**WHAT YOU ARE ASKED TO DO**
When the word "getD" shows up in a line of the records below, copy that line.

START INFORMATION SHOWN

/-- The removal of an origin from every pod cache, with the leaf kept as one that a deletion has unlinked (10 R269,
R270). -/
def unlinkLeaf (s : State) (a : Agent) (t : Tree) (c : Coord) (handle tk op : Nat) : State :=
  { s with pods := s.pods.filter fun p => !(p.gasid == a.gasid && p.desc == t.addr && p.origin == c.origin),
           ghosts := s.ghosts ++ [{ tk := tk, op := op, gasid := a.gasid, desc := t.addr, origin := c.origin,
                                    handle := handle, reused := none }] }

/-- The slot of a leaf that an outstanding deletion has unlinked is taken by an insertion (10 R270). -/
def reuseSlot (s : State) (a : Agent) (t : Tree) (handle tk op : Nat) : State :=
  { s with ghosts := s.ghosts.map fun g =>
      if g.gasid = a.gasid ∧ g.desc = t.addr ∧ g.handle = handle then { g with reused := some (tk, op) } else g }

/-- One lane of vdel, of a team and an operation: the entry becomes its tile, LIVE is cleared, the handle joins the free
list, LIVE's count falls, and the origin leaves the pod caches. -/
def deleteLane (s : State) (a : Agent) (t : Tree) (c : Coord) (tk op : Nat) : Tried (State × Unit) := do
  let (s, e) ← findLeafEntry s a t c
  match e with
  | none => .ok (s, ())
  | some e =>
    let s ← checkLeaf s a t e.child
    let leaf := t.leafAt e.child
    let (s, _) ← treeRmw s a t e.at_ 16 (fun _ => e.value + (if e.active then 2 else 0) * 2 ^ 96)
    let (s, _) ← treeRmw s a t (leaf + 0x0D) 1 (fun _ => 0)
    let (s, head) ← treeNat s a (t.addr + 0x38) 8
    let s ← treeWrite s a t (leaf + 0x10) (bytesOf 4 (nbits head 0 32))
    let (s, _) ← treeRmw s a t (t.addr + 0x38) 8 (fun _ => e.child + (nbits head 32 32 + 1) % 2 ^ 32 * 2 ^ 32)
    let (s, _) ← treeRmw s a t (t.addr + 0x40) 4 (fun k => k + 2 ^ 32 - 1)
    .ok (unlinkLeaf s a t c e.child tk op, ())

/-- One lane of a Curator instruction, whole or not at all but for the steps of an insertion that stand. -/
def curatorLane (s : State) (a : Agent) (t : Tree) (fn q tk op : Nat) (r : LaneReq) : AccOut :=
  let t := t.now s
  if fn = 6 then
    match insertLane s a t (coordOf r.data) with
    | .error e => .error e
    | .ok (s, w) =>
      .ok (if w.getLsbD 31 then reuseSlot s a t (w.toNat % 2 ^ 31) tk op else s, [.v (q + 3) r.lane w])
  else
    match deleteLane s a t (coordOf r.data) tk op with
    | .error (_, e) => .error (s, e)
    | .ok (s, _) => .ok (s, [])

/-! ### The instructions (10 R258, R267-R269) -/

def busyFails (f : List (LaneReq × Nat × Nat × Nat)) : List (LaneReq × Nat × Nat × Nat) := f.filter fun e => e.2.1 == curBusy
def faultFails (f : List (LaneReq × Nat × Nat × Nat)) : List (LaneReq × Nat × Nat × Nat) :=
  (replayFails f).filter fun e => e.2.1 != curBusy

/-- After an attempt at some lanes of a Curator command: results in flight, BUSY lanes waiting, faulted lanes stopped, and
the trap of a corrupt tree (10 R259, R267, R268). -/
def curatorAfter (p : Performed) (tk pi : Nat) (pc : Dword) (op fn q : Nat) (desc : Dword) : State :=
  let args := [desc.toNat, q]
  let s := p.s.modTeam tk fun t => t.addLong (some op) [] p.ws 0
  let busy := (busyFails p.failed).map Prod.fst
  let s := if busy.isEmpty then s else holdLanes s tk pi pc op (kindVol + fn) args 0 busy none 0
  let s := stopLanes s tk pi pc op (kindVol + fn) args 0 (.walker fn 0 q desc) (faultFails p.failed)
  match corruptFails p.failed with
  | [] => s
  | (r, c, sub, addr) :: _ => laneTrap s tk pi pc op c sub (BitVec.ofNat 64 addr) r.lane

/-- vins or vdel of the issuing path: every access that the team issued before it has been performed, or the path stalls
(08 R222). A lane that meets an address of the tree out of the canonical range traps the instruction precisely, with
nothing performed (10 R275; log 48). -/
def curatorOp (s : State) (h : Hdr) (fn q za : Nat) : Out :=
  withIssuer s fun x =>
    let ls := x.lanes h
    let desc := x.t.zr za
    let reqs := walkerReqs x h q 3 desc
    if ls.isEmpty then s.pass x 4 h.s
    else if x.t.full AL || !x.t.performed then s.stall
    else
      withTree s x ls desc 0
        (fun s e =>
          let (s, op) := nextId s
          (stopLanes (s.modTeam x.tk fun t => t.addOp op AL) x.tk x.pi x.path.pc op (kindVol + fn) [desc.toNat, q] 0
            (.walker fn 0 q desc) (reqs.map fun r => (r, e))).pass x 4 h.s)
        fun s0 t =>
          let (s, op) := nextId s0
          let p := performWith s (fun s r => curatorLane s (x.engine s) t fn q x.tk op r) reqs
          match formFails p.failed with
          | (r, c, sub, addr) :: rest =>
            trapLanes s0 x c sub (BitVec.ofNat 64 addr) (r.lane :: rest.map fun e => e.1.lane)
          | [] =>
            let s := (p.s.modTeam x.tk fun t => t.addOp op AL).pass x 4 h.s
            curatorAfter { p with s := s } x.tk x.pi x.path.pc op fn q desc

/-- vins (10 R267). -/
def execVins (f : UN) (s : State) : Out := curatorOp s f.h 6 f.d.toNat f.a.toNat
/-- vdel (10 R269). -/
def execVdel (f : UN) (s : State) : Out := curatorOp s f.h 7 f.d.toNat f.a.toNat

/-- The waiting or resumed lanes of a Curator command are tried again: the lanes that complete leave it (10 R267). -/
def curatorAgain (s : State) (c : Cmd) (t : Team) : State :=
  let fn := c.kind - kindVol
  let q := c.args.getD 1 0
  let desc : Dword := BitVec.ofNat 64 (c.args.getD 0 0)
  let a := cmdAgent s c t
  match readTree s a desc t.vregs 0 with
  | .ok (s, .ok tree) =>
    let p := performWith { s with cmds := s.cmds.filter fun d => d.id != c.id }
      (fun s r => curatorLane s a tree fn q c.tk c.op r) c.lanes
    cohortTry (curatorAfter p c.tk c.path c.pc c.op fn q desc) c.tk
  | .ok (s, .error (cause, sub, addr)) =>
    laneTrap { s with cmds := s.cmds.filter fun d => d.id != c.id } c.tk c.path c.pc c.op cause sub
      (BitVec.ofNat 64 addr) c.lane
  | .error (s, cause, sub, va) =>
    stopLanes { s with cmds := s.cmds.filter fun d => d.id != c.id } c.tk c.path c.pc c.op c.kind c.args 0
      (.walker fn 0 q desc) (c.lanes.map fun r => (r, cause, sub, va))

/-- CURATOR_LANE_RETRY: lanes that met BUSY try again at the home, in a halted team too (10 R267, 15 R325). -/
def execCuratorLaneRetry (tk k : Nat) (s : State) : Out :=
  .next <| match s.cmd k, s.team tk with
    | none, _ | _, none => s
    | some c, some t =>
      if c.stop.isNone ∧ t.live ∧ c.tk = tk ∧ (c.kind = kindVol + 6 ∨ c.kind = kindVol + 7) ∧ !c.lanes.isEmpty then curatorAgain s c t else s

/-! ### Halo (10 R272-R274, 07 R223) -/

/-- The issue checks of a halo command in their order: cause, subcode, address (10 R274). No check lists a SRCTREE that is
canonical but not 128-byte aligned: the descriptor is read at that address as it stands, which is the model's choice, and
so is SRCTREE as the address that goes with subcode 1 (log 51). -/
def haloCheck (t : Team) (off : Nat) : Option (Nat × Nat × Nat) :=
  let b := cellsRead t.scr off 32
  let count := fieldAt b 0x10 4
  let list := fieldAt b 0x14 4
  if off % 32 ≠ 0 then some (0x08, 0, off)
  else if t.scratch < off + 32 then some (0x0C, 0, off)
  else if count < 1 ∨ 65536 < count ∨ list % 16 ≠ 0 ∨ t.scratch < list + 16 * count ∨ fieldAt b 0x18 8 ≠ 0 then
    some (0x12, 1, fieldAt b 0 8)
  else if !canonicalVa (BitVec.ofNat 64 (fieldAt b 0 8)) then some (0x09, 0, fieldAt b 0 8)
  else if !canonicalVa (BitVec.ofNat 64 (fieldAt b 8 8)) then some (0x09, 0, fieldAt b 8 8)
  else if fieldAt b 8 8 % 16 ≠ 0 then some (0x08, 0, fieldAt b 8 8)
  else none

/-- halo: the header is read and checked, and the command handed to the halo engine; until every access that the team issued
before it has been performed, the path stalls (08 R222, 10 R258). -/
def execHalo (f : UD) (s : State) : Out :=
  withIssuer s fun x =>
    match x.elected f.h with
    | none => s.pass x 4 f.h.s
    | some lane =>
      let off := (x.t.sr f.d.toNat).toNat
      if !x.t.performed then s.stall
      else
        match haloCheck x.t off with
        | some (c, sub, addr) => trapElected s x c sub (BitVec.ofNat 64 addr) lane
        | none =>
          issueCmd s x CP { kind := kindVol + 8, sub := 0, lane := lane, args := [], bytes := cellsRead x.t.scr off 32,
                            lanes := [], token := false } f.h.s

/-- A descriptor as a halo entry reads it; a VTYPE that is no tree's leaves the slot size open (log 4). -/
def haloTree (s : State) (a : Agent) (at_ : Nat) : Tried (State × Tree) := do
  let (s, bs) ← treeBytes s a at_ 128
  .ok (s, treeOf at_ bs)

/-- The width of both trees of an entry, chosen when their common VTYPE is no tree's. -/
def openWidth (s : State) (t : Tree) : State × Nat :=
  match valueBytes t.vtype with
  | some b => (s, b)
  | none =>
    let (s, k) := pick s 3
    (s, [4, 2, 8].getD k 4)

/-- What an entry of a halo command comes to. -/
inductive HaloEntry where
  | copied (s : State)
  | fault (s : State) (f : AccFault) (acc : BitVec 8)
  | failed (s : State) (cause sub addr : Nat)
  deriving DecidableEq, Repr

/-- A fault that an entry meets: an address out of the canonical range ends the command (log 48). -/
def HaloEntry.ofFault (s : State) (f : AccFault) : HaloEntry :=
  if f.1 = 0x09 then .failed s 0x09 0 f.2.2 else .fault s f 1

/-- MASK and DATA of one slot copied over another's. -/
def copySlot (s : State) (a : Agent) (src dst b : Nat) : HaloEntry :=
  match vread s a (src + 0x20) 64 with
  | .error (s, e) => .fault s e 1
  | .ok (s, mask) =>
    match vread s a (src + 0x80) (512 * b) with
    | .error (s, e) => .fault s e 1
    | .ok (s, data) =>
      match vwrite s a (dst + 0x20) mask with
      | .error (s, e) => .fault s e 2
      | .ok s =>
        match vwrite s a (dst + 0x80) data with
        | .error (s, e) => .fault s e 2
        | .ok s => .copied s

/-- One entry: its checks in order, then the copy (10 R272, R274). A LEAFBASE that is not canonical is a tree address of
cause 0x09, found where the entry is (R275; log 48). Subcode 4 gives DSTTREE as its address, and subcode 3 the tree whose
cap the handle is at: R275 says only "the descriptor address", and the model chooses (log 51). -/
def haloEntry (s : State) (a : Agent) (srcTree : Nat) (e : List Byte) : HaloEntry :=
  let dt := fieldAt e 8 8
  if !canonicalVa (BitVec.ofNat 64 dt) || dt % 128 != 0 then .failed s 0x12 6 dt
  else
    match haloTree s a srcTree with
    | .error (s, f) => .ofFault s f
    | .ok (s, st) =>
      match haloTree s a dt with
      | .error (s, f) => .ofFault s f
      | .ok (s, tt) =>
        if st.leafcap ≤ fieldAt e 0 4 then .failed s 0x12 3 srcTree
        else if tt.leafcap ≤ fieldAt e 4 4 then .failed s 0x12 3 dt
        else if st.vtype ≠ tt.vtype then .failed s 0x12 4 dt
        else if !canonicalVa (BitVec.ofNat 64 st.leafbase) then .failed s 0x09 0 st.leafbase
        else if !canonicalVa (BitVec.ofNat 64 tt.leafbase) then .failed s 0x09 0 tt.leafbase
        else
          let (s, b) := openWidth s st
          let n := 128 + 512 * b
          let src := st.leafbase + fieldAt e 0 4 * n
          let dst := tt.leafbase + fieldAt e 4 4 * n
          if !inRange src n then .failed s 0x09 0 src
          else if !inRange dst n then .failed s 0x09 0 dst
          else copySlot s a src dst b

/-- An arrival at a step barrier object as one read-modify-write of its 16 bytes (10 R273). -/
def arrival (w : Nat) : Nat :=
  let expected := nbits w 0 32
  let a := (nbits w 32 32 + 1) % 2 ^ 32
  let flags := nbits w 96 32
  if expected ≤ a then
    expected + (nbits w 64 32 + 1) % 2 ^ 32 * 2 ^ 64
      + (if expected < a ∧ flags % 2 = 0 then flags + 1 else flags) * 2 ^ 96
  else expected + a * 2 ^ 32 + nbits w 64 32 * 2 ^ 64 + flags * 2 ^ 96

/-- The arrival that ends a halo command; without a barrier there is none (10 R272). -/
def haloArrive (s : State) (c : Cmd) (t : Team) (count : Nat) : EngineRun :=
  let bar := fieldAt c.bytes 8 8
  if bar = 0 then .done s 0
  else
    match vrmw s (cmdAgent s c t) bar 16 arrival with
    | .error (s, cause, sub, addr) => .stopped s count 0 cause sub addr 4
    | .ok (s, _) => .done s 0

/-- n entries from entry i on, read as the engine comes to them. -/
def haloRows (s : State) (c : Cmd) (t : Team) : Nat → Nat → EngineRun
  | 0, _ => .done s 0
  | n + 1, i =>
    let e := scrRead s c.tk (fieldAt c.bytes 0x14 4 + 16 * i) 16
    match haloEntry s (cmdAgent s c t) (fieldAt c.bytes 0 8) e with
    | .copied s => haloRows s c t n (i + 1)
    | .fault s (cause, sub, addr) acc => .stopped s i 0 cause sub addr acc
    | .failed s cause sub addr => .failed s cause sub addr

/-- The entries of a halo command. -/
def haloCount (c : Cmd) : Nat := fieldAt c.bytes 0x10 4

/-- A halo command performed from its entry, with the arrival at its end. -/
def haloRun (s : State) (c : Cmd) (t : Team) : EngineRun :=
  match haloRows s c t (haloCount c - c.prog) c.prog with
  | .done s _ => haloArrive s c t (haloCount c)
  | r => r

/-- A halt of its team finds a halo command before any of its entries still to copy, or before its arrival (10 R274,
log 4). -/
def haltHalo (s : State) (tk : Nat) : State :=
  (s.cmds.filter fun c => c.tk == tk && c.kind == kindVol + 8).foldl
    (fun s c =>
      match eventCmd s c.id with
      | some (c, t) =>
        let (s, n) := pick s (haloCount c - c.prog + 1)
        breakOff s c (haloRows s c t n c.prog) (c.prog + n)
      | none => s) s

/-- HALO_COMMAND_COMPLETE: the copies and the arrival, or the end at an entry whose checks fail (10 R272, R274). -/
def execHaloCommandComplete (cmd : Nat) (s : State) : Out :=
  .next <| match s.cmd cmd with
    | none => s
    | some c => if c.kind = kindVol + 8 then completeRun s cmd haloRun else s

/-- HALO_FAULT_STOP (10 R274). -/
def execHaloFaultStop (cmd : Nat) (s : State) : Out :=
  .next <| match s.cmd cmd with
    | none => s
    | some c => if c.kind = kindVol + 8 then stopRun s cmd haloRun else s

end Sys2Proof.Machine
end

END INFORMATION SHOWN

**RESULT FOR THIS EXERCISE**
  let q := c.args.getD 1 0
  let desc : Dword := BitVec.ofNat 64 (c.args.getD 0 0)
    (s, [4, 2, 8].getD k 4)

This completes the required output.